Still not necessarily a convert, I did branch out into the espresso drinks in the year that followed. I took my second road trip in the winter of 2004 with Bob to the Shepherd's Conference in California. They had a coffee trailer on campus that served up complementary lattes. I became skilled in the ways of ordering drinks through that experience.

Meanwhile, back at the local Starbucks, my budget was shrinking but my cravings for the Caramel Macchiato was rapidly expanding. This was unfortunate for both my wallet and my waistline. When my staff position at the church ended in January, I went on yet another road trip to the CBInternational conference and enjoyed this luscious concocation during a heart-to-heart with their president, Hans Finzel.

Enter the new job with Forthright Consulting, and I am again a mere minutes walk from the local Dunkin Donuts. Somehow I had staved off the temptation at Bethel often enough to keep from pushing to 300 pound mark, but then along comes the Turtle Nut Latte. At more than three bucks a pop, I feel very constrained on my consumption of this sinfully delicious beverage. That is, until the new Wawa opens up at the corner of Philadelphia Pike and Harvey Road. This is where I discover the self-serve latte machine.
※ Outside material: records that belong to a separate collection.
-- ==== Sys2Proof/Laws/WithinCores.lean ====
section
/-! SUPPORT. The parts that each operation of the Lantern cores, DMA, memory and Retouch may touch. -/
set_option linter.all false
namespace Sys2Proof.Machine

theorem within_tookTurn {M : Nat} {s0 s : State} (i : Nat) (c : Nat) (hw : Sub 0x80 M) (hk : Within M s0 s) :
   Within M s0 (State.tookTurn s i c) := by
  unfold State.tookTurn
  repeat' (first | intro _ | with_reducible assumption | with_reducible exact rfl | exact sub_trans hw rfl | exact has_of hw rfl | with_reducible exact .inl rfl | exact .inr (has_of hw rfl) | exact .inl rfl | dsimp only | with_reducible apply within_modCore | with_reducible apply within_ite | with_reducible apply within_ite2 | with_reducible apply within_foldl | split | ((with_reducible apply within_mk); with_reducible exact rfl))

theorem within_advance {M : Nat} {s0 s : State} (i : Nat) (c : Nat) (hw : Sub 0x20010000000000000000000000000000000000080 M) (hk : Within M s0 s) :
   Within M s0 (State.advance s i c) := by
  unfold State.advance
  repeat' (first | intro _ | with_reducible assumption | with_reducible exact rfl | exact sub_trans hw rfl | exact has_of hw rfl | with_reducible exact .inl rfl | exact .inr (has_of hw rfl) | exact .inl rfl | dsimp only | with_reducible apply within_startCtx | with_reducible apply within_setCoreState | with_reducible apply within_tookTurn | with_reducible apply within_setFld | with_reducible apply within_ite | with_reducible apply within_ite2 | with_reducible apply within_foldl | split | ((with_reducible apply within_mk); with_reducible exact rfl))

theorem within_issue {M : Nat} {s0 s : State} (i : Nat) (c : Nat) (body : State → Nat → State) (hw : Sub 0x20010000000000000000000000000000000000080 M) (hk : Within M s0 s) (hbody : ∀ t pc, Within M s0 t → Within M s0 (body t pc)) :
   Within M s0 (State.issue s i c body) := by
  unfold State.issue
  repeat' (first | intro _ | with_reducible assumption | with_reducible exact rfl | exact sub_trans hw rfl | exact has_of hw rfl | with_reducible exact .inl rfl | exact .inr (has_of hw rfl) | exact .inl rfl | dsimp only | with_reducible apply within_advance | exact hbody _ ‹_›| apply hbody | with_reducible apply within_ite | with_reducible apply within_ite2 | with_reducible apply within_foldl | split | ((with_reducible apply within_mk); with_reducible exact rfl))

theorem within_recordFault {M : Nat} {s0 s : State} (i : Nat) (c : Nat) (pc : Nat) (engine : Nat) (code : Nat) (hw : Sub 0x20000000000000000000000000000000000000 M) (hk : Within M s0 s) :
   Within M s0 (State.recordFault s i c pc engine code) := by
  unfold State.recordFault
  repeat' (first | intro _ | with_reducible assumption | with_reducible exact rfl | exact sub_trans hw rfl | exact has_of hw rfl | with_reducible exact .inl rfl | exact .inr (has_of hw rfl) | exact .inl rfl | dsimp only | with_reducible apply within_setRegN | with_reducible apply within_ite | with_reducible apply within_ite2 | with_reducible apply within_foldl | split | ((with_reducible apply within_mk); with_reducible exact rfl))

theorem within_ringStart {M : Nat} {s0 s : State} (i : Nat) (hw : Sub 0x80 M) (hk : Within M s0 s) :
   Within M s0 (State.ringStart s i) := by
  unfold State.ringStart
  repeat' (first | intro _ | with_reducible assumption | with_reducible exact rfl | exact sub_trans hw rfl | exact has_of hw rfl | with_reducible exact .inl rfl | exact .inr (has_of hw rfl) | exact .inl rfl | dsimp only | with_reducible apply within_modCore | with_reducible apply within_map | with_reducible apply within_ite | with_reducible apply within_ite2 | with_reducible apply within_foldl | split | ((with_reducible apply within_mk); with_reducible exact rfl))

theorem within_ringTry {M : Nat} {s0 s : State} (hw : Sub 0x80 M) (hk : Within M s0 s) :
   Within M s0 (State.ringTry s) := by
  unfold State.ringTry
  repeat' (first | intro _ | with_reducible assumption | with_reducible exact rfl | exact sub_trans hw rfl | exact has_of hw rfl | with_reducible exact .inl rfl | exact .inr (has_of hw rfl) | exact .inl rfl | dsimp only | with_reducible apply within_ringStart | with_reducible apply within_ite | with_reducible apply within_ite2 | with_reducible apply within_foldl | split | ((with_reducible apply within_mk); with_reducible exact rfl))

theorem within_abandon {M : Nat} {s0 s : State} (i : Nat) (p : Nat → Bool) (hw : Sub 0x2c00000000000000000000000000000000000040080 M) (hk : Within M s0 s) :
   Within M s0 (State.abandon s i p) := by
  unfold State.abandon
  repeat' (first | intro _ | with_reducible assumption | with_reducible exact rfl | exact sub_trans hw rfl | exact has_of hw rfl | with_reducible exact .inl rfl | exact .inr (has_of hw rfl) | exact .inl rfl | dsimp only | with_reducible apply within_obsAdd | with_reducible apply within_map | with_reducible apply within_modCore | with_reducible apply within_emptyQueue | with_reducible apply within_ringTry | with_reducible apply within_ite | with_reducible apply within_ite2 | with_reducible apply within_foldl | split | ((with_reducible apply within_mk); with_reducible exact rfl))

theorem within_audit {M : Nat} {s0 s : State} (n : Nat) (ev : Nat) (first : Nat) (lk : Nat) (lc : Nat) (drift : Nat) (hw : Sub 0x24640000000000000000400000000000000080000000000000000000000000000240000 M) (hk : Within M s0 s) :
   Within M s0 (State.audit s n ev first lk lc drift) := by
  unfold State.audit
  repeat' (first | intro _ | with_reducible assumption | with_reducible exact rfl | exact sub_trans hw rfl | exact has_of hw rfl | with_reducible exact .inl rfl | exact .inr (has_of hw rfl) | exact .inl rfl | dsimp only | with_reducible apply within_setRegN | with_reducible apply within_traceEv | with_reducible apply within_ringWrite | with_reducible apply within_ite | with_reducible apply within_ite2 | with_reducible apply within_foldl | split | ((with_reducible apply within_mk); with_reducible exact rfl))

theorem within_pauseAdapt {M : Nat} {s0 s : State} (n : Nat) (cause : Nat) (hw : Sub 0x24640000000000000000400000000000004090000000000000000000000000000240400 M) (hk : Within M s0 s) :
   Within M s0 (State.pauseAdapt s n cause) := by
  unfold State.pauseAdapt
  repeat' (first | intro _ | with_reducible assumption | with_reducible exact rfl | exact sub_trans hw rfl | exact has_of hw rfl | with_reducible exact .inl rfl | exact .inr (has_of hw rfl) | exact .inl rfl | dsimp only | with_reducible apply within_modAdapt | with_reducible apply within_setFld | with_reducible apply within_bump | with_reducible apply within_audit | with_reducible apply within_ite | with_reducible apply within_ite2 | with_reducible apply within_foldl | split | ((with_reducible apply within_mk); with_reducible exact rfl))

theorem within_unpauseAdapt {M : Nat} {s0 s : State} (n : Nat) (cause : Nat) (hw : Sub 0x24640000000000000000400000000000000090000000000000000000000000000240400 M) (hk : Within M s0 s) :
   Within M s0 (State.unpauseAdapt s n cause) := by
  unfold State.unpauseAdapt
  repeat' (first | intro _ | with_reducible assumption | with_reducible exact rfl | exact sub_trans hw rfl | exact has_of hw rfl | with_reducible exact .inl rfl | exact .inr (has_of hw rfl) | exact .inl rfl | dsimp only | with_reducible apply within_modAdapt | with_reducible apply within_setFld | with_reducible apply within_audit | with_reducible apply within_ite | with_reducible apply within_ite2 | with_reducible apply within_foldl | split | ((with_reducible apply within_mk); with_reducible exact rfl))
Here's how it works (in ten easy steps):

  1. Acquire one 20 oz cup
  2. Apply a cardboard cozy (this drink comes out pretty hot)
  3. Insert into latte & steamer machine; position immediately below nozzle (duh)
  4. Press and hold the "caramel" button on the right (latte) side until 1/4 full
    *Beverage will continue to dispense for a second or two
  5. Press and hold the "mocha" button on the right (latte) side until 2/3 full
    *Beverage will continue to dispense for a second or two
  6. Remove from latte & steamer machine; proceed to coffee bar
  7. Top off cup from pot labeled "vanilla cream"; proceed to fixin's bar
  8. Add one packet of sugar and one of "pink" artificial sweetener
  9. Stir vigorously and add black dome lid
  10. Pay $1.19 at register

I will be anxious to hear if anyone comes up with a better recipe for bliss.

Tuesday, November 01, 2005

A Footnote of Sorts 

If you are just joining the blog now, not to worry. With the new name comes a new format, and I will soon be deleting all the old posts, so you really haven't missed anything. Here is a brief history of the transformation and a summary of the direction we're going now...

That brings us to right now. I won't make any promises about how often or how well I will be posting, nor will I make any predictions about what the topics will be. Here are some hot things on my mind right now:

  1. Annoying grammatical and English usage mistakes
  2. Fisher-Price Little People
  3. Virginia Tech Hokies (though I can't imagine they will be #3 for long...)
  4. The theology of church government and church discipline (hmmm... wonder why?)
  5. Wawa lattes

We'll see what happens. Join the fun as it emerges.